Core Data Package Components

Each data package should include the following core components:

Data file(s): These might be raw or processed data. When possible, share files in a non-proprietary file format, like .csv or .tsv, so others can open them easily.
A summary or README file: * A README, or summary file, describes context and characteristics of the data. It may describe experimental and data acquisition details, such as how data subjects were sampled, study start and end dates, and data collection activity geographic locations. A README may also describe the study or study files, such as the data package file directory structure, experimental and data acquisition details, any accompanying code documentation, and a list of software and versions used for data management and analysis. It may also include investigator names, institutes involved, funding sources, and version identifiers. Click here for additional guidance and templates. .
Variable-level Metadata documentation (often a data dictionary or codebook): Variable-level metadata (VLMD) helps others understand a study’s data file variables, listing and defining each variable, stating units of measurement, and noting coding schemes. Each data file should have a VLMD file. A VLMD file for tabular data (data organized by rows and columns) is called a data dictionary or a codebook.
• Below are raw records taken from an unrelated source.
/-- R26 to R37, R40 to R43, R70: a firing, transposed read or reference read that its die may run is held by its free array and
counted, and one whose array still holds an output tile is a plan fault; else nothing happens. Where this goes beyond the rules it
is the model's choice: log entry 16. -/
def Obligations.arrays_take_firings_and_reads : Prop :=
∀ (d : Fin 16) (tl : Fin 8448) (s : State),
  (∀ (w : Fin 96) (rec : DWord) (codes : List (BitVec 4)),
    let a := recArray rec
    let k := recToken rec
    let fires := s.paused = false ∧ s.dieRuns d = true ∧ (s.tile d tl).state = .inService ∧ recKind rec < 2 ∧ s.occupied w k = true
    let free := s.arrayBusy d tl a = false ∧ (recKind rec = 1 → s.arrayBusy d tl (a + 1) = false)
    let p := s.inputOf d tl a w k (recHigh rec)
    let q := s.inputOf d tl (a + 1) w k (recHigh rec)
    let reads := s.paused = false ∧ s.dieRuns d = true ∧ (s.tile d tl).state = .inService ∧ (s.tile d tl).merged = false
    let faults := fun (t : State) =>
      t.flag (Fld.ARK_STS_PLAN_FAULT.die d) = true ∧ w.val ∈ (t.tile d tl).badWaves ∧ t.fab.arrays = s.fab.arrays
      ∧ FieldsBut [Fld.ARK_STS_PLAN_FAULT.die d] s t
    (fires → free → recKind rec = 0 → Completes (.firingIssue d tl w rec) s fun t =>
      (t.arr d tl a).held = some { kind := .separate, nnz := p.1, nnz2 := 0, wave := w, token := k, pair := recPair rec,
                                   nibble := recHigh rec, align := alignOf p.2.1 p.2.2, floor := p.2.2 }
      ∧ t.rd64 (arkKey Reg.ARK_FIRE_CNT d) = (s.rd64 (arkKey Reg.ARK_FIRE_CNT d) + 1) % 2 ^ 64
      ∧ t.rd64 (arkKey Reg.ARK_NNZ_SUM d) = (s.rd64 (arkKey Reg.ARK_NNZ_SUM d) + p.1) % 2 ^ 64
      ∧ t.ledger.credit = s.ledger.credit + (15000 - separateEnergy p.1))
    ∧ (fires → free → recKind rec = 1 → Completes (.firingIssue d tl w rec) s fun t =>
      (∃ h, (t.arr d tl a).held = some h ∧ h.kind = .merged ∧ h.nnz = p.1 ∧ h.nnz2 = q.1 ∧ h.wave = w.val ∧ h.token = k)
      ∧ t.rd64 (arkKey Reg.ARK_FIRE_CNT d) = (s.rd64 (arkKey Reg.ARK_FIRE_CNT d) + 2) % 2 ^ 64
      ∧ t.rd64 (arkKey Reg.ARK_NNZ_SUM d) = (s.rd64 (arkKey Reg.ARK_NNZ_SUM d) + p.1 + q.1) % 2 ^ 64
      ∧ t.ledger.credit = s.ledger.credit + (31280 - mergedEnergy p.1 q.1))
    ∧ (fires → ¬ free → Completes (.firingIssue d tl w rec) s faults)
    ∧ (¬ fires → Completes (.firingIssue d tl w rec) s fun t => t = s)
    ∧ (reads → s.arrayBusy d tl a = false → Completes (.transposedRead d tl w rec codes) s fun t =>
      (∃ h, (t.arr d tl a).held = some h ∧ h.kind = .transposed ∧ h.nnz = nnzOf ((codes.take 128).map codeValue))
      ∧ t.rd64 (arkKey Reg.ARK_TRANS_CNT d) = (s.rd64 (arkKey Reg.ARK_TRANS_CNT d) + 1) % 2 ^ 64)
    ∧ (reads → s.arrayBusy d tl a = true → Completes (.transposedRead d tl w rec codes) s faults)
    ∧ (¬ reads → Completes (.transposedRead d tl w rec codes) s fun t => t = s))
  ∧ ∀ a : Fin 256,
    let reads := s.halted = false ∧ s.paused = false ∧ (s.seqState d = 1 ∨ s.seqState d = 2)
    (reads → s.arrayBusy d tl a = false → Completes (.referenceRead d tl a) s fun t =>
      (∃ h, (t.arr d tl a).held = some h ∧ h.kind = .reference ∧ h.nnz = refRows (s.tile d tl).range)
      ∧ t.rd64 (arkKey Reg.ARK_REFRD_CNT d) = (s.rd64 (arkKey Reg.ARK_REFRD_CNT d) + 1) % 2 ^ 64)
    ∧ (reads → s.arrayBusy d tl a = true → Completes (.referenceRead d tl a) s fun t =>
      t.flag (Fld.ARK_STS_PLAN_FAULT.die d) = true ∧ t.fab = s.fab)
    ∧ (¬ reads → Completes (.referenceRead d tl a) s fun t => t = s)

/-- R30, R68 to R73, R99, R294: a conversion slot adds the contributions of the array that the slice map expects to its pair and frees the
array, and any other is a plan fault; a reference's difference joins the last sixteen. A closed pair leaves as its message; sixteen
references give the array a new gain or an event. -/
def Obligations.conversions_release_and_gains : Prop :=
∀ (d : Fin 16) (tl : Fin 8448) (s : State),
  (∀ (w : Fin 96) (rec : DWord) (charge : List Int) (h : Held),
    let a := recArray rec
    let x := s.tile d tl
    (s.arr d tl a).held = some h →
    (h.kind = .reference → Completes (.conversionSlot d tl w rec charge) s fun t =>
      (t.arr d tl a).held = none ∧ (t.arr d tl a).refs.length ≤ 16 ∧ (t.arr d tl a).refRange = x.range
      ∧ (t.arr d tl a).refs.getLast? = some ((clip 127 (charge.getD 0 0)).1 - (clip 127 (charge.getD 1 0)).1)
      ∧ t.fab.tiles = s.fab.tiles)
    ∧ (h.kind = .transposed → Completes (.conversionSlot d tl w rec charge) s fun t =>
      (t.arr d tl a).held = none ∧ (t.arr d tl a).refs = (s.arr d tl a).refs ∧ t.fab.tiles = s.fab.tiles)
    ∧ ∀ r, h.kind = .separate ∨ h.kind = .merged → s.dieRuns d = true → x.state = .inService → s.sliceOf d tl a = some r →
      let e := s.expected d (s.logical d tl) h.wave r.slot r.layer r.stage r.col
      let p := x.accums.getD h.pair (Accum.new h.wave h.token r.layer r.stage r.col h.floor)
      let fits := e[p.taken]? = some (a, h.nibble) ∧ p.closed = false ∧ p.wave = h.wave ∧ p.token = h.token ∧ p.block = r.col
      let y := p.add ((h.codes charge).map fun c =>
        contribution c.1 (s.arr d tl a).gain (totalShift x.range (r.roleOf (a - r.first)) h.nibble h.align))
      (fits → Completes (.conversionSlot d tl w rec charge) s fun t =>
        (t.arr d tl a).held = none
        ∧ ∃ z, (t.tile d tl).accums.get? h.pair = some z ∧ z.partials = y.partials ∧ z.sat = y.sat ∧ z.taken = p.taken + 1
          ∧ z.closed = decide (p.taken + 1 = e.length) ∧ z.valid = p.valid)
      ∧ (¬ fits → Completes (.conversionSlot d tl w rec charge) s fun t =>
        t.flag (Fld.ARK_STS_PLAN_FAULT.die d) = true ∧ h.wave ∈ (t.tile d tl).badWaves ∧ t.fab.arrays = s.fab.arrays))
  ∧ (∀ (pair : Fin 64) (p : Accum), (s.tile d tl).accums.get? pair = some p →
    (p.closed = true → (s.tile d tl).state = .inService → Completes (.partialRelease d tl pair) s fun t =>
      (t.tile d tl).accums.get? pair = none
      ∧ t.fab.messages.get? (msgKey (colKey p.wave p.token p.layer p.stage p.block) d (s.logical d tl))
        = some { partials := p.partials, sat := p.sat, floor := p.floor, valid := p.valid && !decide (p.wave ∈ (s.tile d tl).badWaves) })
    ∧ ((p.closed = false ∨ (s.tile d tl).state ≠ .inService) → Completes (.partialRelease d tl pair) s fun t => t = s))
  ∧ ∀ a : Fin 256,
    let z := s.arr d tl a
    (z.refs.length < 16 → Completes (.driftGainUpdate d tl a) s fun t => t = s)
    ∧ (∀ g, 16 ≤ z.refs.length → driftGain (z.refs.foldl (· + ·) 0) (idealDiff z.refRange) = some g →
      Completes (.driftGainUpdate d tl a) s fun t =>
        t.arr d tl a = { z with newGain := some g, oor := false, refs := [] } ∧ FieldsBut [] s t)
    ∧ (16 ≤ z.refs.length → driftGain (z.refs.foldl (· + ·) 0) (idealDiff z.refRange) = none →
      Completes (.driftGainUpdate d tl a) s fun t =>
        t.arr d tl a = { z with oor := true, refs := [] } ∧ t.flag Fld.LAP_MOG_EVT_DRIFT_RANGE = true
        ∧ t.rd64 Reg.LAP_MOG_DRIFT_OOR = (s.rd64 Reg.LAP_MOG_DRIFT_OOR + 1) % 2 ^ 64)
HEAL Stewards have developed HEAL-specific data dictionary preparation guidance and you can click here for general guidance on data dictionaries. A VLMD file template for HEAL Data Platform submissions and VLMD schemas can be found in the Github repository, and additional documentation on submitting VLMD is available here. Studies with non-tabular data should click here if they would like to schedule a consultation with the HEAL Data Stewards regarding suitable VLMD files for their data type.

Note: Repository-specific documentation
A selected HEAL-compliant repository may have additional data package requirements. Tip: navigate to the HEAL-compliant Repository Selection Guide, find the selected repository in the table, and click on “Guidance” under the “links” column to find additional information on that repository.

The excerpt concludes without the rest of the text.